Kiera Aitken

Personal information
- Full name: Kiera Aitken
- Nationality: Bermuda
- Born: 31 October 1983 (age 42) Devonshire, Bermuda

Sport
- Sport: Swimming
- Strokes: Backstroke
- College team: Dalhousie University

= Kiera Aitken =

Bermudian swimmer (born 1983)

Kiera Leigh Aitken (born 31 October 1983) is an Olympic and national-record holding swimmer from Bermuda. She is one of Bermuda's most successful swimmers, and has twice been named Bermuda's Female Athlete of the Year (for 2004 and 2009). She carried Bermuda's flag at the Opening Ceremonies of the 2010 Commonwealth Games and at the closing ceremony of the 2008 Olympic Games in Beijing, China.

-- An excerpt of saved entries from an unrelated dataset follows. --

-- ==== Sys2Proof/Certificates/Slice0/Obligations.lean ====
section
/-!
DEFINITION. The statements about the node, for the provers.
-/

open Sys2Proof Sys2Proof.Machine

/--
Whatever the state, with command c at the front of the queue a step is exec of c on the state with the rest of the queue.
With an empty queue a step lets one XT32 period pass; that clause is the model's choice, DESIGN CHOICE, log entry 1. (R346)
-/
def Obligations.StepRunsTheFrontCommand : Prop :=
  ∀ s : State,
    (∀ (c : Instr) (rest : List Instr), s.pending = c :: rest → step s = exec c { s with pending := rest }) ∧
    (s.pending = [] → step s = .next s.period)

/--
At State.reset the registers named here hold the reset value of their Reset column or rule: the boot ROM runs in shuttle 0
with the other shuttles disabled, every w register and control register is 0, the fault record is empty, SYS_WDOG, MEM_CTL,
MEM_SCRUB, NRG_CTL, NRG_CHG, NRG_PROT, NRG_RESCTL, NRG_RESERVE, DRV_CTL, DRV_GATE, the flow and pressure controls, the
comparators, CMP_BLANK, the TMP, RAD, MAC, SEC, PRF and LNK registers hold their values, every valve state is UNKNOWN, and
every queue, FIFO and mailbox is empty. The queue of commands is empty and memory lists no byte; that SRAM and OTP read 0 is
R193 and R461, that MRAM reads 0 is the model's choice, DESIGN CHOICE, log entry 3. The state is that at the release of the
power-on reset, DEDUCED, log entry 7. (R17, R104, R193, R461, R109)
-/
def Obligations.ResetLeavesTheSpecifiedValues : Prop :=
  let s := State.reset
  (s.pending = [] ∧ s.mem.cells = [] ∧ s.mem.ecc = [] ∧ s.mem.wbuf = [] ∧ s.armed = 0 ∧ s.sys.power = .boot) ∧
  (∀ k : Fin 4, (s.sh k).w = Vector.replicate 16 0 ∧ (s.sh k).pc = 0 ∧ (s.sh k).acc = 0 ∧ (s.sh k).epc = 0 ∧
    (s.sh k).cause = 0 ∧ (s.sh k).addr = 0 ∧ (s.sh k).scratch = 0 ∧ (s.sh k).prv = false ∧ (s.sh k).ie = false ∧
    (s.sh k).inexc = false ∧ (s.sh k).wpend = 0 ∧ (s.sh k).ien = 0 ∧ (s.sh k).en = (k == 0) ∧
    (s.sh k).run = if k = 0 then .ready else .disabled) ∧
  (s.eng.issueReq = 0 ∧ s.eng.evpend = 0 ∧ s.eng.evroute = 0 ∧ s.eng.vecbase = 0 ∧ s.eng.mpuctl = 0) ∧
  (s.sys.rstCause = 0 ∧ s.sys.faultValid = false ∧ s.sys.faultAddr = 0 ∧ s.sys.src = 0 ∧ s.sys.curSrc = 0 ∧
    s.sys.wdogEn = false ∧ s.sys.wdogPeriod = 8 ∧ s.sys.wdogKmask = 1) ∧
  (s.mem.cthresh = 16 ∧ s.mem.inj = 0 ∧ s.mem.cwb = true ∧ s.mem.men = true ∧ s.mem.mint = 32 ∧ s.mem.sen = true ∧
    s.mem.sint = 4 ∧ s.mem.eccstat = 0 ∧ s.mem.wprot = 0) ∧
  (s.nrg.refOk = false ∧ s.nrg.chg = .off ∧ s.nrg.ctl = 0x5F ∧ s.nrg.focvSh = 0xC810 ∧ s.nrg.chgReg = 0x00A2000A ∧
    s.nrg.protReg = 0x53 ∧ s.nrg.resctl = 0x3058B478 ∧ s.nrg.reserve = 0x1110 ∧ s.nrgx.laArmed = false) ∧
  (s.drv.vstate = Vector.replicate 24 .unknown ∧ s.drv.ctl = 0x00641901 ∧ s.drv.gate = 0x00114888 ∧ s.drv.fault = 0 ∧
    s.drv.faultv = 0 ∧ s.drv.fifo = [] ∧ s.drv.manual = false ∧ s.drv.sw = 0) ∧
  (∀ n : Fin 3, (s.flow n).ctlSh = 0x107FA808 ∧ (s.flow n).dt = 0x80000000 ∧ (s.flow n).zero = 0 ∧ (s.flow n).pcnt = 0 ∧
    (s.flow n).pcfg = 0xD30 ∧ (s.prsLine n).ctlSh = 0x40080000 ∧ (s.prsLine n).state = .off ∧ (s.prsLine n).buf = 0) ∧
  (∀ c : Fin 8, (s.prs.cmp.get c).cfg = 0x06100000 ∧ (s.prs.cmp.get c).latch = false ∧ (s.prs.cmp.get c).test = 0) ∧
  (s.prs.blank = 0x09003F07) ∧
  (s.tmp.now = 0 ∧ s.tmp.counting = false ∧ s.tmp.offs = 0 ∧ s.tmp.rate = 0 ∧ s.tmp.sync = false ∧ s.tmp.src = 0 ∧
    s.tmp.depth = 0xF ∧ s.tmp.err = 0xFFF ∧ s.tmp.age = 0x3FF ∧ s.tmp.tcomp = 0xB2AA0000 ∧ s.tmp.marm = false) ∧
  (s.rad.ctl = 1 ∧ s.rad.phy = 0x0810 ∧ s.rad.pwr = 14 ∧ s.rad.unset = true ∧ s.rad.lbtThr = 0xA6 ∧ s.rad.lbtLt = 1600) ∧
  (s.mac.ctl = 0x00884000 ∧ s.mac.guard = 0x147814C8 ∧ s.mac.supv = 64 ∧ s.mac.mapSh = BitVec.allOnes 64 ∧
    ∀ l : Fin 16, (s.link l).state = .off) ∧
  (s.sec.lock = false ∧ s.sec.minlvl = 1 ∧ s.sec.txlvl = 6 ∧ s.sec.nettx = false ∧ s.sec.dbgOpen = false) ∧
  (s.prf.en = 0 ∧ s.prf.cycen = true ∧ s.prf.frozen = false ∧ s.prf.sel = Vector.replicate 4 0xF000F000) ∧
  (s.lnk.ctl = 0xD ∧ s.lnk.valid = false ∧ s.lnk.txst = 0 ∧ s.lnk.staged = [] ∧ s.lnk.rxbox = [])

/--
The memory of State.reset is in canonical form and its write buffer is sound. (R194)
-/
def Obligations.ResetMemoryIsSound : Prop :=
  State.reset.mem.Sound

/--
For every command, with any operands, and every state there is a state that exec answers as next: no command of the table
ends in a fault or a refusal. That a command whose condition does not hold leaves the state as it was is the model's choice,
DESIGN CHOICE, log entry 10; what each command does is in the other statements. (spec/opcode_table.json)
-/
def Obligations.EveryCommandAnswers : Prop :=
  ∀ (c : Instr) (s : State), ∃ t : State, exec c s = .next t

/--
From every state whose memory is in canonical form (addresses strictly rising, no byte listed that an unlisted address reads
as) and whose write buffer holds at most four entries with one entry for each 64-bit word (R194), whatever step answers as
next has such a memory too, and its queue of commands is the tail of the queue before. The canonical form is the model's
own; that unlisted MRAM reads 0 is DESIGN CHOICE, log entry 3. (R194, R190)
-/
def Obligations.EveryStepKeepsMemorySound : Prop :=
  ∀ s t : State, s.mem.Sound → step s = .next t → t.mem.Sound ∧ t.pending = s.pending.tail

/--
When shuttle sh issues one of ADD, SUB, AND, OR, XOR, SHL, SHR, SRA, SLT, SLTU, MIN, MAX, MINU, MAXU, CLZ, POPC, ADDS and
SUBS and its fetch raises no exception, exec answers a next state in which rd holds the exact result wrapped modulo 2^32, or
limited to the signed range for ADDS and SUBS, the PC is at the next word and the shuttle is free one slot later. A shift
uses the low five bits of rb. Register w0 stays 0. Every register, flag and byte of memory that this does not name is as it
was, up to what counting notes. (R153)
-/
def Obligations.AluGroupWritesItsResult : Prop :=
  ∀ (sh : Fin 4) (rd ra rb : Fin 16) (s : State), s.issues sh = true →
    let a := s.reg sh ra
    let b := s.reg sh rb
    let gives (i : Instr) (v : Word) : Prop := Issued (exec i s) s sh fun now x => x.wrote rd v 1 now
    gives (.add sh rd ra rb) (BitVec.ofNat 32 (a.toNat + b.toNat)) ∧
    gives (.sub sh rd ra rb) (BitVec.ofInt 32 (a.toInt - b.toInt)) ∧
    gives (.and sh rd ra rb) (BitVec.ofNat 32 (a.toNat &&& b.toNat)) ∧
    gives (.or sh rd ra rb) (BitVec.ofNat 32 (a.toNat ||| b.toNat)) ∧
    gives (.xor sh rd ra rb) (BitVec.ofNat 32 (a.toNat ^^^ b.toNat)) ∧
    gives (.shl sh rd ra rb) (BitVec.ofNat 32 (a.toNat * 2 ^ (b &&& 31).toNat)) ∧
    gives (.shr sh rd ra rb) (BitVec.ofNat 32 (a.toNat / 2 ^ (b &&& 31).toNat)) ∧
    gives (.sra sh rd ra rb) (BitVec.ofInt 32 (a.toInt / 2 ^ (b &&& 31).toNat)) ∧
    gives (.slt sh rd ra rb) (if a.toInt < b.toInt then 1 else 0) ∧
    gives (.sltu sh rd ra rb) (if a.toNat < b.toNat then 1 else 0) ∧
    gives (.min sh rd ra rb) (BitVec.ofInt 32 (min a.toInt b.toInt)) ∧
    gives (.max sh rd ra rb) (BitVec.ofInt 32 (max a.toInt b.toInt)) ∧
    gives (.minu sh rd ra rb) (BitVec.ofNat 32 (min a.toNat b.toNat)) ∧
    gives (.maxu sh rd ra rb) (BitVec.ofNat 32 (max a.toNat b.toNat)) ∧
    (∃ n : Nat, gives (.clz sh rd ra) (BitVec.ofNat 32 n) ∧ n ≤ 32 ∧ (∀ k : Nat, k < 32 → 32 - n ≤ k → a.getLsbD k = false) ∧
      (n < 32 → a.getLsbD (31 - n) = true)) ∧
    gives (.popc sh rd ra) (BitVec.ofNat 32 ((List.range 32).countP fun k => a.getLsbD k)) ∧
    gives (.adds sh rd ra rb) (BitVec.ofInt 32 (max (-(2 ^ 31)) (min (2 ^ 31 - 1) (a.toInt + b.toInt)))) ∧
    gives (.subs sh rd ra rb) (BitVec.ofInt 32 (max (-(2 ^ 31)) (min (2 ^ 31 - 1) (a.toInt - b.toInt))))

/--
When shuttle sh issues MUL, MULH or MULHU, rd gets the low or the high half of the 64-bit product. DIV, DIVU, REM and REMU
give the truncated quotient and its remainder, 0xFFFFFFFF and ra on division by zero, and cost 18 slots. MACS and MACU add
the signed or unsigned product to the 64-bit accumulator modulo 2^64 and write its high half to rd; ACCCLR clears it. All
other members cost one slot. Every register, flag and byte of memory that this does not name is as it was, up to what
counting notes. (R154, R155)
-/
def Obligations.MultiplyDivideAndAccumulate : Prop :=
  (∀ (sh : Fin 4) (rd ra rb : Fin 16) (s : State), s.issues sh = true →
    let a := s.reg sh ra
    let b := s.reg sh rb
    let gives (i : Instr) (v : Word) (cost : Nat) : Prop := Issued (exec i s) s sh fun now x => x.wrote rd v cost now
    gives (.mul sh rd ra rb) ((a.signExtend 64 * b.signExtend 64).extractLsb' 0 32) 1 ∧
    gives (.mulh sh rd ra rb) ((a.signExtend 64 * b.signExtend 64).extractLsb' 32 32) 1 ∧
    gives (.mulhu sh rd ra rb) ((a.setWidth 64 * b.setWidth 64).extractLsb' 32 32) 1 ∧
    gives (.div sh rd ra rb) (if b = 0 then 0xFFFFFFFF else BitVec.ofInt 32 (a.toInt.tdiv b.toInt)) 18 ∧
    gives (.divu sh rd ra rb) (if b = 0 then 0xFFFFFFFF else BitVec.ofNat 32 (a.toNat / b.toNat)) 18 ∧
    gives (.rem sh rd ra rb) (if b = 0 then a else BitVec.ofInt 32 (a.toInt.tmod b.toInt)) 18 ∧
    gives (.remu sh rd ra rb) (if b = 0 then a else BitVec.ofNat 32 (a.toNat % b.toNat)) 18) ∧
  (∀ (sh : Fin 4) (rd ra rb : Fin 16) (s : State), s.issues sh = true →
    let a := s.reg sh ra
    let b := s.reg sh rb
    let leaves (i : Instr) (acc : DWord) : Prop :=
      Issued (exec i s) s sh fun now x => ({ x with acc := acc } : Shuttle).wrote rd (acc.extractLsb' 32 32) 1 now
    leaves (.macs sh rd ra rb) ((s.sh sh).acc + a.signExtend 64 * b.signExtend 64) ∧
    leaves (.macu sh rd ra rb) ((s.sh sh).acc + a.setWidth 64 * b.setWidth 64) ∧
    Issued (exec (.accclr sh) s) s sh fun now x => ({ x with acc := 0 } : Shuttle).stepped 1 now)

/--
When shuttle sh issues ADDI, ANDI, ORI, XORI or SLTI, imm18 is sign-extended and rd gets the sum, the bitwise result or the
signed comparison. SHLI, SHRI and SRAI shift by the count, and LUI gives imm22 times 2^10. Each costs one slot. Every
register, flag and byte of memory that this does not name is as it was, up to what counting notes. (R157, R159)
-/
def Obligations.ImmediateFormsWriteTheirResult : Prop :=
  ∀ (sh : Fin 4) (rd ra : Fin 16) (imm : BitVec 18) (cnt : BitVec 5) (up : BitVec 22) (s : State), s.issues sh = true →
    let a := s.reg sh ra
    let m : Word := imm.signExtend 32
    let gives (i : Instr) (v : Word) : Prop := Issued (exec i s) s sh fun now x => x.wrote rd v 1 now
    gives (.addi sh rd ra imm) (a + m) ∧
    gives (.andi sh rd ra imm) (a &&& m) ∧
    gives (.ori sh rd ra imm) (a ||| m) ∧
    gives (.xori sh rd ra imm) (a ^^^ m) ∧
    gives (.slti sh rd ra imm) (if a.toInt < m.toInt then 1 else 0) ∧
    gives (.shli sh rd ra cnt) (BitVec.ofNat 32 (a.toNat * 2 ^ cnt.toNat)) ∧
    gives (.shri sh rd ra cnt) (BitVec.ofNat 32 (a.toNat / 2 ^ cnt.toNat)) ∧
    gives (.srai sh rd ra cnt) (BitVec.ofInt 32 (a.toInt / 2 ^ cnt.toNat)) ∧
    gives (.lui sh rd up) (BitVec.ofNat 32 (up.toNat * 2 ^ 10))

She has swum for Bermuda at:
- Olympics: 2004, 2008
- Commonwealth Games: 2006, 2010
- World Championships: 2007, 2009
- Pan American Games: 2003, 2007

She swam in college at Canada's Dalhousie University.

Aitken, who specialised in the 100-metre backstroke, attempted to qualify for her third Olympic Games in 2012 but was unsuccessful. In 2013, she announced her decision to retire from competitive swimming.